- Stored data -
/-- The observer that a client has on an export. -/
def obsAt? (s : State) (n client : Nat) : Option Observer := s.net.obs.find? (fun o => o.number == n && o.client == client)
/-- Without it. -/
def delObs (s : State) (n client : Nat) : State := updObs (mapNet s (fun t => { t with obs := t.obs.filter (fun o => !(o.number == n && o.client == client)) }))
/-- Stores it in its place. -/
def setObs (s : State) (o : Observer) : State :=
  mapNet s (fun t => { t with obs := t.obs.map (fun x => if x.number == o.number && x.client == o.client then o else x) })
/-- The limits of R319 leave room for one more in a context. -/
def obsRoom (s : State) (c : Nat) : Bool :=
  decide (getF s (Fld.NE_CTX_OBS_OBSERVERS c) < 1024) && decide ((if ctxNe s c = 0 then getF s Fld.NE_STAT_OBS_NE0 else getF s Fld.NE_STAT_OBS_NE1) < 8192)

/-! ## OSCORE (R329, R330) -/

/-- The Master Secret for a peer (R329): the KDF under USRAS-OSCORE with the tenant in two octets and the peer's Sender ID, its IPv6 interface
identifier, as context; its length is not stated (DESIGN CHOICE, log 106: 256 bits). -/
def oscMaster (s : State) (c peer : Nat) : List Nat :=
  let x := slotAt s (getF s (Fld.NE_CTX_CFG_OSCORE_SLOT c))
  kdf (octetsBe 32 ((x.key x.active).getD 0)) "USRAS-OSCORE" (octetsBe 2 ((ctxTenant? s c).getD 0) ++ octetsBe 8 peer) 256

/-- The security context of a peer, used most recently: formed on first contact, at the stored number plus 65,536 where one is stored. -/
def oscTouch (s : State) (c peer : Nat) : State × OscCtx :=
  let old := s.net.osc.find? (fun o => o.ctx == c && o.peer == peer)
  let stored := (s.net.oscNand.find? (fun x => x.1 == c && x.2.1 == peer)).map (fun x => x.2.2)
  let o := old.getD { ctx := c, peer := peer, master := oscMaster s c peer, ssn := match stored with | some v => v + 65536 | none => 0 }
  let rest := s.net.osc.filter (fun x => !(x.ctx == c && x.peer == peer))
  let mine := rest.filter (fun x => ctxNe s x.ctx == ctxNe s c)
  let rest := if 4096 ≤ mine.length then (match mine.getLast? with | some d => rest.filter (fun x => x != d) | none => rest) else rest
  (mapNet s (fun n => { n with osc := o :: rest }), o)

/-- Stores a security context. -/
def setOsc (s : State) (o : OscCtx) : State :=
  mapNet s (fun n => { n with osc := n.osc.map (fun x => if x.ctx == o.ctx && x.peer == o.peer then o else x) })

/-- A protected message to a peer takes a Sender Sequence Number, stored in NAND at every 65,536th (R330). -/
def oscSend (s : State) (c peer : Nat) : State :=
  let (s, o) := oscTouch s c peer
  let s := if o.ssn % 65536 = 0 then
      mapNet s (fun n => { n with oscNand := (c, peer, o.ssn) :: n.oscNand.filter (fun x => !(x.1 == c && x.2.1 == peer)) }) else s
  setOsc s { o with ssn := o.ssn + 1 }

/-- The slot pair of a context permits OSCORE for its tenant (R329). -/
def oscoreKey (s : State) (c : Nat) : Bool := keyUsable s (getF s (Fld.NE_CTX_CFG_OSCORE_SLOT c)) .oscore ((ctxTenant? s c).getD 4095)

/-- An incoming message's protection: the peer when it verifies and is no replay in the window of 32; a failure is counted. -/
def oscReceive (s : State) (c : Nat) (m : Option OscMsg) : State × Option Nat :=
  match m with
  | none => (s, none)
  | some m =>
    if !oscoreKey s c then (s, none)
    else
      let (s', o) := oscTouch s c m.peer.toNat
      if !m.ok || m.piv + 32 ≤ o.high || o.seen.contains m.piv then (incSatF s (Fld.NE_CTX_OBS_OSCORE_FAIL c), none)
      else
        let h := max o.high m.piv
        (setOsc s' { o with high := h, seen := (m.piv :: o.seen).filter (fun x => decide (h < x + 32)) }, some m.peer.toNat)

/-- A CoAP message on a VID and MAC: code class × 100 + detail, and its contents; protected when the peer is known. -/
def coapOut (s : State) (c client : Nat) (via : Route) (peer : Option Nat) (code : Nat) (args : List Nat) : State :=
  let s := match peer with | some p => oscSend s c p | none => s
  sendMsg s (.note "COAP" (c :: client :: viaArgs (via.to s c client) ++ code :: args))

/-- A CoAP answer. -/
def coapSend (s : State) (c client : Nat) (peer : Option Nat) (code : Nat) (args : List Nat) : State := coapOut s c client (replyVia s c) peer code args
/-- A CoAP notification or request of the module's own. -/
def coapNotify (s : State) (c client : Nat) (peer : Option Nat) (code : Nat) (args : List Nat) : State := coapOut s c client (ownVia s c) peer code args

/-! ## Change of value (R320, R321, R327) -/

/-- |value − last| as the TYPE has it, against COV; a value that is no number differs when its word does. -/
def covMet (r : PtRec) (last : Word) : Bool :=
  let v := ptValue r
  match r.ty with
  | .bool => decide (v ≠ last)
  | .real32 =>
    if realSpecial v || realSpecial last || realSpecial r.cov then decide (v ≠ last)
    else
      let d := realVal v - realVal last
      let d := if d < 0 then -d else d
      if realVal r.cov = 0 then decide (d ≠ 0) else decide (realVal r.cov ≤ d)
  | ty =>
    let d := (asInt ty v - asInt ty last).natAbs
    if r.cov = 0 then decide (d ≠ 0) else decide (asInt ty r.cov ≤ (d : Int))

/-- The export's designated receiver: an observer at the address of words 4 to 7. -/
def isReceiver (d : ExportDef) (o : Observer) : Bool := d.deliver && o.usras && o.client / 65536 == d.addr

/-- One notification to an observer: the record's value and quality as they are now. -/
def notifyOne (s : State) (d : ExportDef) (o : Observer) (maxAge : Bool) : State :=
  let r := ptAt s d.index
  let q := ptQuality s r
  let conf := if o.usras then isReceiver d o else o.confirmed
  let s := startTime (setObs s { o with lastVal := ptValue r, lastQ := q, sent := if conf then some 1 else none }) (tmNotify d.number o.client)
  if o.usras then
    coapNotify s d.ctx o.client (some o.peer) 205 ([b2n conf, d.number, (ptValue r).toNat, r.ty.code, q.code] ++ (if maxAge then [getF s Fld.NE_CFG2_REFRESH] else []))
  else bacNotify s d.ctx o.client o.pid (if conf then "ConfirmedCOVNotification" else "UnconfirmedCOVNotification")
    [.num d.object, presentValue r, .flags (statusFlags q)]

/-- An observer is due a notification (R320). -/
def notifyDue (s : State) (d : ExportDef) (o : Observer) : Bool :=
  let r := ptAt s d.index
  decide (ptQuality s r ≠ o.lastQ) || covMet r o.lastVal

/-- UNDELIV of an export whose designated receiver holds no observation (R327). -/
def checkReceiver (s : State) (d : ExportDef) : State :=
  if d.deliver && !(s.net.obs.any (fun o => o.number == d.number && isReceiver d o)) then setUndeliv s d.index true else s

/-- The observers of an export that satisfy `p` are notified. -/
def notifyAll (s : State) (d : ExportDef) (p : State → Observer → Bool) (maxAge : Bool) : State :=
  (s.net.obs.filter (fun o => o.number == d.number && p s o)).foldl (fun s o => notifyOne s d o maxAge) s

/-- Takes the first index of an engine's change queue. -/
def takeChange (s : State) (ne : Nat) : State × Option Nat :=
  match (if ne = 0 then s.pt.chq0 else s.pt.chq1) with
  | [] => (s, none)
  | i :: t => ({ s with pt := if ne = 0 then { s.pt with chq0 := t } else { s.pt with chq1 := t } }, some i)

/-- COV_NOTIFY: none in Safe mode (R332). -/
def execCovNotify (ne : Fin 2) (s : State) : Host.Outcome State Fault Refusal :=
  if !neRuns s then done s
  else
    let (s, i) := takeChange s ne
    match i with
    | none => done s
    | some i =>
      match s.net.defs.find? (fun kd => kd.2.index == i && kd.2.dir != 1) with
      | none => done s
      | some (_, d) => if modeOf s = 3 then done s else done (checkReceiver (notifyAll s d (fun s o => notifyDue s d o) false) d)

/-- USRAS_REFRESH (R321): REFRESH seconds after the last one. -/
def execUsrasRefresh (number : Fin 32768) (s : State) : Host.Outcome State Fault Refusal :=
  match tabGet? s.net.defs number with
  | some d =>
    if d.usras && d.dir ≠ 1 && neRuns s && modeOf s ≠ 3 && timeRan s (tmRefresh number) (getF s Fld.NE_CFG2_REFRESH * (1000 * msCycles)) then
      done (startTime (notifyAll s d (fun _ _ => true) true) (tmRefresh number))
    else done s
  | none => done s

/-- COV_RETRY (R319): up to 4 transmissions, 3 s apart; the last one failed, FAILED counts it and the subscription stays. -/
def execCovRetry (number : Fin 32768) (client : NetAddr) (s : State) : Host.Outcome State Fault Refusal :=
  match obsAt? s number client.toNat, tabGet? s.net.defs number with
  | some o, some d =>
    match o.sent with
    | some k =>
      if o.usras || !timeRan s (tmNotify number client.toNat) (3000 * msCycles) then done s
      else if 4 ≤ k then done (incSatF (setObs s { o with sent := none }) (Fld.NE_CTX_OBS_FAILED d.ctx))
      else
        let s' := notifyOne s d o false
        done (setObs s' { (obsAt? s' number client.toNat).getD o with sent := some (k + 1) })
    | none => done s
  | _, _ => done s

/-- COV_LIFETIME_EXPIRY: a subscription whose lifetime is not zero and has elapsed. -/
def execCovLifetimeExpiry (number : Fin 32768) (client : NetAddr) (s : State) : Host.Outcome State Fault Refusal :=
  match obsAt? s number client.toNat with
  | some o =>
    if !o.usras && o.lifetime ≠ 0 && timeRan s (tmLife number client.toNat) (o.lifetime * (1000 * msCycles)) then done (delObs s number client.toNat) else done s
  | none => done s

/-- NOTIFICATION_ACK of a notification that waits for it: retransmissions end; on the designated receiver's export UNDELIV clears (R327). -/
def execNotificationAck (number : Fin 32768) (client : NetAddr) (s : State) : Host.Outcome State Fault Refusal :=
  match obsAt? s number client.toNat, tabGet? s.net.defs number with
  | some o, some d =>
    if o.sent.isNone then done s
    else
      let s := setObs s { o with sent := none }
      done (if isReceiver d o then setUndeliv s d.index false else s)
  | _, _ => done s

/-- SUBSCRIBE_COV (R317 to R319): a cancellation is always accepted; the first notification follows at once (log 21). -/
def execSubscribeCov (ctx : Fin 64) (client : NetAddr) (invoke : Fin 256) (pid obj : Word) (confirmed : Bool) (lifetime : Option (Fin 28801)) (s : State) :
    Host.Outcome State Fault Refusal :=
  done (onBacnet s ctx (fun s =>
    let c := client.toNat
    match lifetime with
    | none =>
      bacSend (match bacObject? s ctx obj.toNat with | some d => delObs s d.number c | none => s) ctx c invoke "SimpleACK" []
    | some l =>
      if obj.toNat = deviceId s ctx then bacSend s ctx c invoke "Error" [.err "OBJECT OPTIONAL_FUNCTIONALITY_NOT_SUPPORTED"]
      else match bacObject? s ctx obj.toNat with
        | none => bacSend s ctx c invoke "Error" [.err "OBJECT UNKNOWN_OBJECT"]
        | some d =>
          if (obsAt? s d.number c).isNone && !obsRoom s ctx then bacSend s ctx c invoke "Error" [.err "RESOURCES NO_SPACE_TO_ADD_LIST_ELEMENT"]
          else
            let o : Observer := { number := d.number, client := c, usras := false, confirmed := confirmed, pid := pid.toNat, lifetime := l.val }
            let s := delObs s d.number c
            let s := startTime (updObs (mapNet s (fun t => { t with obs := t.obs ++ [o] }))) (tmLife d.number c)
            notifyOne (bacSend s ctx c invoke "SimpleACK" []) d o false))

- Required work -
The line containing "def delObs (s" marks the end: copy exactly every line from the top of the data above down to it, that line included.

- Result of this task -
/-- The observer that a client has on an export. -/
def obsAt? (s : State) (n client : Nat) : Option Observer := s.net.obs.find? (fun o => o.number == n && o.client == client)
/-- Without it. -/
def delObs (s : State) (n client : Nat) : State := updObs (mapNet s (fun t => { t with obs := t.obs.filter (fun o => !(o.number == n && o.client == client)) }))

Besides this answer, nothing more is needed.